Other New Kingdom scarabs symbolized resurrection, the progression of the dead through the underworld to the afterlife. Though embalmers removed most internal organs of the deceased during mummification, they left their hearts, seats of emotions and memory, intact for use through the next life. To ensure that these organs would not testify against their bodies during Weighing of the Heart rituals, green, heart-shaped gemstone scarabs were tucked within mummy-bandages. In addition, blue faience, winged scarabs, inscribed with protective spells from the funerary text, the Book of the Dead, were customarily placed above the hearts of the deceased. Some also feature hieroglyphics imploring their hearts not to abandon their bodies.
Similarly, funereal scarab-pectorals were placed on mummies’ chests. A large, elaborate one, found in the tomb of Tutankhamen (c.1341-1323 B.C.), for example, features a lapis lazuli scarab supporting a glowing carnelian sun, within outspread, cloisonné bird’s wings inlaid with semiprecious stones. Another discovery, Tut’s exquisite scarab-brooch, featuring a central, canary-yellow, winged scarab carved from rare Libyan desert glass (possibly of cosmic origin), also commands great interest.A scarab’s quality, style, condition and eye-appeal determine its worth. So does its historical significance. Those that validate royal existence or depict actual events, for example, enrich our knowledge of ancient Egyptian life.
Due to recent regulations, scarab provenance is also highly important. “For instance, an amethyst, jasper or hardstone one, featuring an exquisite cartouche of King Tut would be highly desired by collectors and institutions alike – especially if it was cited in a Parisian or English auction house catalog of the 1950s,” explains Anawati.
Due to recent regulations, their provenance is also highly important.
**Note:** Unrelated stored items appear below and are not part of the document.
-- ==== Sys2Proof/Laws/Settle.lean ====
section
/-! SUPPORT. What bringing the mirrors up to date does: it writes mirrors and nothing else, and afterwards they agree. -/

namespace Sys2Proof.Machine

/-- `t` differs from `s` at most in the register fields listed. -/
structure Only (ids : List Nat) (s t : State) : Prop where
  rest : t = { s with regs := t.regs }
  get : ∀ f i, f.id ∉ ids → t.get f i = s.get f i

theorem Only.refl (ids : List Nat) (s : State) : Only ids s s := ⟨rfl, fun _ _ _ => rfl⟩

theorem Only.trans {ids : List Nat} {s t u : State} (h : Only ids s t) (g : Only ids t u) : Only ids s u :=
  ⟨by rw [g.rest, h.rest], fun f i hf => (g.get f i hf).trans (h.get f i hf)⟩

theorem Only.set {ids : List Nat} (s : State) (f : Fld) (i v : Nat) (h : f.id ∈ ids) : Only ids s (s.set f i v) :=
  ⟨rfl, fun _ _ hg => State.get_set_ne _ _ _ _ _ _ (fun e => hg (e ▸ h))⟩

theorem Only.step {ids : List Nat} {s t : State} (h : Only ids s t) (f : Fld) (i v : Nat) (hf : f.id ∈ ids) :
    Only ids s (t.set f i v) := h.trans (Only.set t f i v hf)

theorem Only.ite {ids : List Nat} {s t u : State} (c : Prop) [Decidable c] (h : Only ids s t) (g : Only ids s u) :
    Only ids s (if c then t else u) := by split <;> assumption

theorem Only.each {ids : List Nat} (l : List Nat) (g : Nat → State → State) (h : ∀ i t, Only ids t (g i t)) (s : State) :
    Only ids s (s.each l g) := by
  unfold State.each
  induction l generalizing s with
  | nil => exact Only.refl _ _
  | cons a r ih => exact (h a s).trans (ih _)

theorem Only.fieldsOf {ids : List Nat} {s t : State} (h : Only ids s t) (r : List ((Nat × Nat) × Nat)) :
    { t with regs := r } = { s with regs := r } := by rw [h.rest]

theorem Only.mono {ids ids' : List Nat} {s t : State} (h : Only ids s t) (le : ∀ i ∈ ids, i ∈ ids') : Only ids' s t :=
  ⟨h.rest, fun f i hf => h.get f i (fun e => hf (le _ e))⟩

/-- The mirrors that each part of settling writes. -/
def ctlIds : List Nat := [X.ctl_down.id, HIF_CTL_STATUS.rdy.id, HIF_CTL_STATUS.draining.id, HIF_CTL_STATUS.shst.id]
def ctxIds : List Nat := [QE_CTX_STATUS.ctl0.id, QE_CTX_STATUS.ctl1.id, QE_CTX_STATUS.urgent.id, QE_ABORT_STATUS.pending.id]
def ringIds : List Nat :=
  [QE_RING_INFO.owner.id, QE_RING_INFO.purpose.id, QE_RING_INFO.active.id, QE_RING_INFO.phase.id, QE_RING_INFO.entry_log2.id,
   QE_RING_INFO.size_m1.id, QE_RING_INFO.tail.id, QE_RING_INFO.head.id, QE_RING_BASE.addr.id]
def threadIds : List Nat :=
  [SQ_THR_STATE.arm.id, SQ_THR_STATE.grants.id, SQ_THR_STATE.flumes.id, SQ_STATUS.thr_fault.id, SQ_STATUS.thr_busy.id]
def mediaIds : List Nat :=
  [MS_HQ_STATE.used.id, MS_HQ_STATE.urgent.id, MS_HQ_STATE.oldest_ms.id, MS_ACT_STATE.urgent.id, MS_ACT_STATE.single_served.id]
def queueIds : List Nat := [HL_CT_QSTAT.rx_count.id, HL_CT_QSTAT.tx_free.id]

theorem only_showCtl (c : Nat) (s : State) : Only ctlIds s (showCtl c s) := by
  have h1 : Only ctlIds s (if s.on X.ctl_down c && ctlQuiet s c then
      ((s.clear X.ctl_down c).clear HIF_CTL_STATUS.rdy c).clear HIF_CTL_STATUS.draining c else s) :=
    Only.ite _ ((((Only.refl _ s).step _ _ _ (by decide)).step _ _ _ (by decide)).step _ _ _ (by decide)) (Only.refl _ _)
  exact Only.ite _ (h1.step _ _ _ (by decide)) h1

theorem only_showCtxs (s : State) : Only ctxIds s (showCtxs s) := by
  unfold showCtxs
  refine Only.trans ?_ (Only.each _ _ (fun c t => (Only.refl _ t).step _ _ _ (by decide)) _)
  exact (((Only.refl _ s).step _ _ _ (by decide)).step _ _ _ (by decide)).step _ _ _ (by decide)

theorem only_showRing (s : State) : Only ringIds s (showRing s) := by
  unfold showRing
  dsimp only
  split
  · repeat' first | exact Only.refl _ _ | refine Only.step ?_ _ _ _ (by decide)
  · unfold State.clear
    repeat' first | exact Only.refl _ _ | refine Only.step ?_ _ _ _ (by decide)

theorem only_showTest (s : State) : Only [X.dst_run.id] s (showTest s) := by
  unfold showTest
  dsimp only
  exact Only.ite _ ((Only.refl _ s).step _ _ _ (by decide)) (Only.refl _ _)

theorem only_flag (f : Fld) (q t : Nat) (b : Bool) (s : State) (h : f.id ∈ threadIds) :
    Only threadIds s (if b = true then s.setBitOf f q t else s.clearBitOf f q t) :=
  Only.ite _ ((Only.refl _ s).step _ _ _ h) ((Only.refl _ s).step _ _ _ h)

theorem only_showThread (k : Nat) (s : State) : Only threadIds s (showThread k s) := by
  unfold showThread
  dsimp only
  refine Only.trans ?_ (only_flag _ _ _ _ _ (by decide))
  refine Only.trans ?_ (only_flag _ _ _ _ _ (by decide))
  exact (((Only.refl _ s).step _ _ _ (by decide)).step _ _ _ (by decide)).step _ _ _ (by decide)

theorem only_showDomains (s : State) : Only [HG_DOMAIN_STATUS.on.id] s (showDomains s) := by
  unfold showDomains
  exact (((Only.refl _ s).step _ _ _ (by decide)).step _ _ _ (by decide)).step _ _ _ (by decide)

theorem only_showClock (s : State) : Only [CR_DTIME.ns.id] s (showClock s) := (Only.refl _ s).step _ _ _ (by decide)

theorem only_showRecorder (s : State) : Only [ER_STATUS.fifo.id, ER_STATUS.log_failed.id] s (showRecorder s) :=
  ((Only.refl _ s).step _ _ _ (by decide)).step _ _ _ (by decide)

theorem only_showPairs (s : State) : Only [SV_RED_STATUS.active.id] s (showPairs s) :=
  Only.each _ _ (fun _ t => (Only.refl _ t).step _ _ _ (by decide)) s

theorem only_showThreads (s : State) : Only threadIds s (showThreads s) := Only.each _ _ only_showThread s

theorem only_showPool (s : State) : Only [HG_POOL.held_g.id, HG_POOL.x.id] s (showPool s) :=
  ((Only.refl _ s).step _ _ _ (by decide)).step _ _ _ (by decide)

theorem only_showHq (h : Nat) (s : State) : Only mediaIds s (showHq h s) :=
  (((Only.refl _ s).step _ _ _ (by decide)).step _ _ _ (by decide)).step _ _ _ (by decide)

theorem only_showMedia (a : Nat) (s : State) : Only mediaIds s (showMedia a s) :=
  ((Only.each _ _ only_showHq s).step _ _ _ (by decide)).step _ _ _ (by decide)

theorem only_showQueue (y : Nat) (s : State) : Only queueIds s (showQueue y s) :=
  ((Only.refl _ s).step _ _ _ (by decide)).step _ _ _ (by decide)

/-- The parts of settling before the clock. -/
def showHost (s : State) : State := showTest (showRing (showCtxs (showCtl 1 (showCtl 0 s))))

theorem only_showHost (s : State) : Only (ctlIds ++ ctxIds ++ ringIds ++ [X.dst_run.id]) s (showHost s) :=
  (((((only_showCtl 0 s).trans (only_showCtl 1 _)).mono (by decide)).trans ((only_showCtxs _).mono (by decide))).trans
    ((only_showRing _).mono (by decide))).trans ((only_showTest _).mono (by decide))

/-- Settling, as the chain of its parts. -/
theorem settle_eq (s : State) : settle s =
    ((showPool (showDomains (showThreads (showPairs (showRecorder (showClock (showHost s))))))).each (List.range 4) showMedia).each
      (List.range 16) showQueue := rfl

/-- Bringing the mirrors up to date changes mirrors alone. -/
theorem only_settle (s : State) : Only mirrors s (settle s) := by
  rw [settle_eq]
  refine Only.trans ?_ (Only.each _ _ (fun y t => (only_showQueue y t).mono (by decide)) _)
  refine Only.trans ?_ (Only.each _ _ (fun a t => (only_showMedia a t).mono (by decide)) _)
  refine Only.trans ?_ ((only_showPool _).mono (by decide))
  refine Only.trans ?_ ((only_showDomains _).mono (by decide))
  refine Only.trans ?_ ((only_showThreads _).mono (by decide))
  refine Only.trans ?_ ((only_showPairs _).mono (by decide))
  refine Only.trans ?_ ((only_showRecorder _).mono (by decide))
  refine Only.trans ?_ ((only_showClock _).mono (by decide))
  exact (only_showHost s).mono (by decide)

/-- A fold over instances that each write their own instance of a field: what one reads afterwards. -/
theorem each_get (l : List Nat) (g : Nat → State → State) (f : Fld) (v : State → Nat → Nat) (P : State → State → Prop)
    (hP : ∀ i t, P t (g i t))
    (own : ∀ i t, (g i t).get f i = v t i) (other : ∀ i j t, i ≠ j → (g i t).get f j = t.get f j)
    (stable : ∀ s t i, P s t → v t i = v s i) (s : State) (i : Nat) (hi : i ∈ l) (nd : l.Nodup) :
    (s.each l g).get f i = v s i := by
  unfold State.each
  induction l generalizing s with
  | nil => simp at hi
  | cons a r ih =>
    simp only [List.foldl_cons]
    by_cases h : i = a
    · subst h
      have keep : ∀ (r : List Nat) (t : State), i ∉ r → (r.foldl (fun t i => g i t) t).get f i = t.get f i := by
        intro r
        induction r with
        | nil => intros; rfl
        | cons b q ihq =>
          intro t hn
          simp only [List.mem_cons, not_or] at hn
          rw [List.foldl_cons, ihq _ hn.2, other _ _ _ (Ne.symm hn.1)]
      rw [keep _ _ (List.nodup_cons.1 nd).1, own]
    · have hr : i ∈ r := by simpa [h] using hi
      rw [ih _ hr (List.nodup_cons.1 nd).2, stable _ _ _ (hP _ _)]

/-- A register that is no mirror keeps its value. -/
theorem settle_get (s : State) (f : Fld) (i : Nat) (h : f.id ∉ mirrors) : (settle s).get f i = s.get f i := (only_settle s).get f i h

theorem settled_get (s u : State) (f : Fld) (i : Nat) (h : f.id ∉ mirrors) : (settled s u).get f i = u.get f i :=
  (State.get_of_regs (by simp only [settled]) f i).trans (settle_get u f i h)

/-- What is no register is as the effect left it. -/
theorem settled_rest (s u : State) (r : List ((Nat × Nat) × Nat)) :
    { settled s u with regs := r } = { u with regs := r, pending := s.pending } := by
  have h := (only_settle u).fieldsOf r
  unfold settled
  exact congrArg (fun (x : State) => { x with pending := s.pending }) h

theorem settled_pending (s u : State) : (settled s u).pending = s.pending := by simp only [settled]

end Sys2Proof.Machine
end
An amethyst, jasper or hardstone scarab, featuring an exquisite cartouche of King Tut, would be highly desired by collectors and institutions alike – especially if it is documented prior to 1983.
Since scarabs were produced in vast numbers through millenniums, scores have survived. Most are made of steatite (sandstone), faience (moldable man-made, ceramic) or hard stone. Yet gemstone ones, carved in turquoise, lapis lazuli or black obsidian, remain as desirable as the day they were carved.
Serious collectors, however, may find rare ones most appealing. “If you have a scarab for Thutmosis (1479–1425 B.C.) and a similar one for the female pharaoh Hatshepsut, (1507–1458 B.C.), explains Anawati, “I would be very keen to buy the Hatshepsut scarab. There may be hundreds of scarabs for Thutmosis, but few for Hatshepsut.”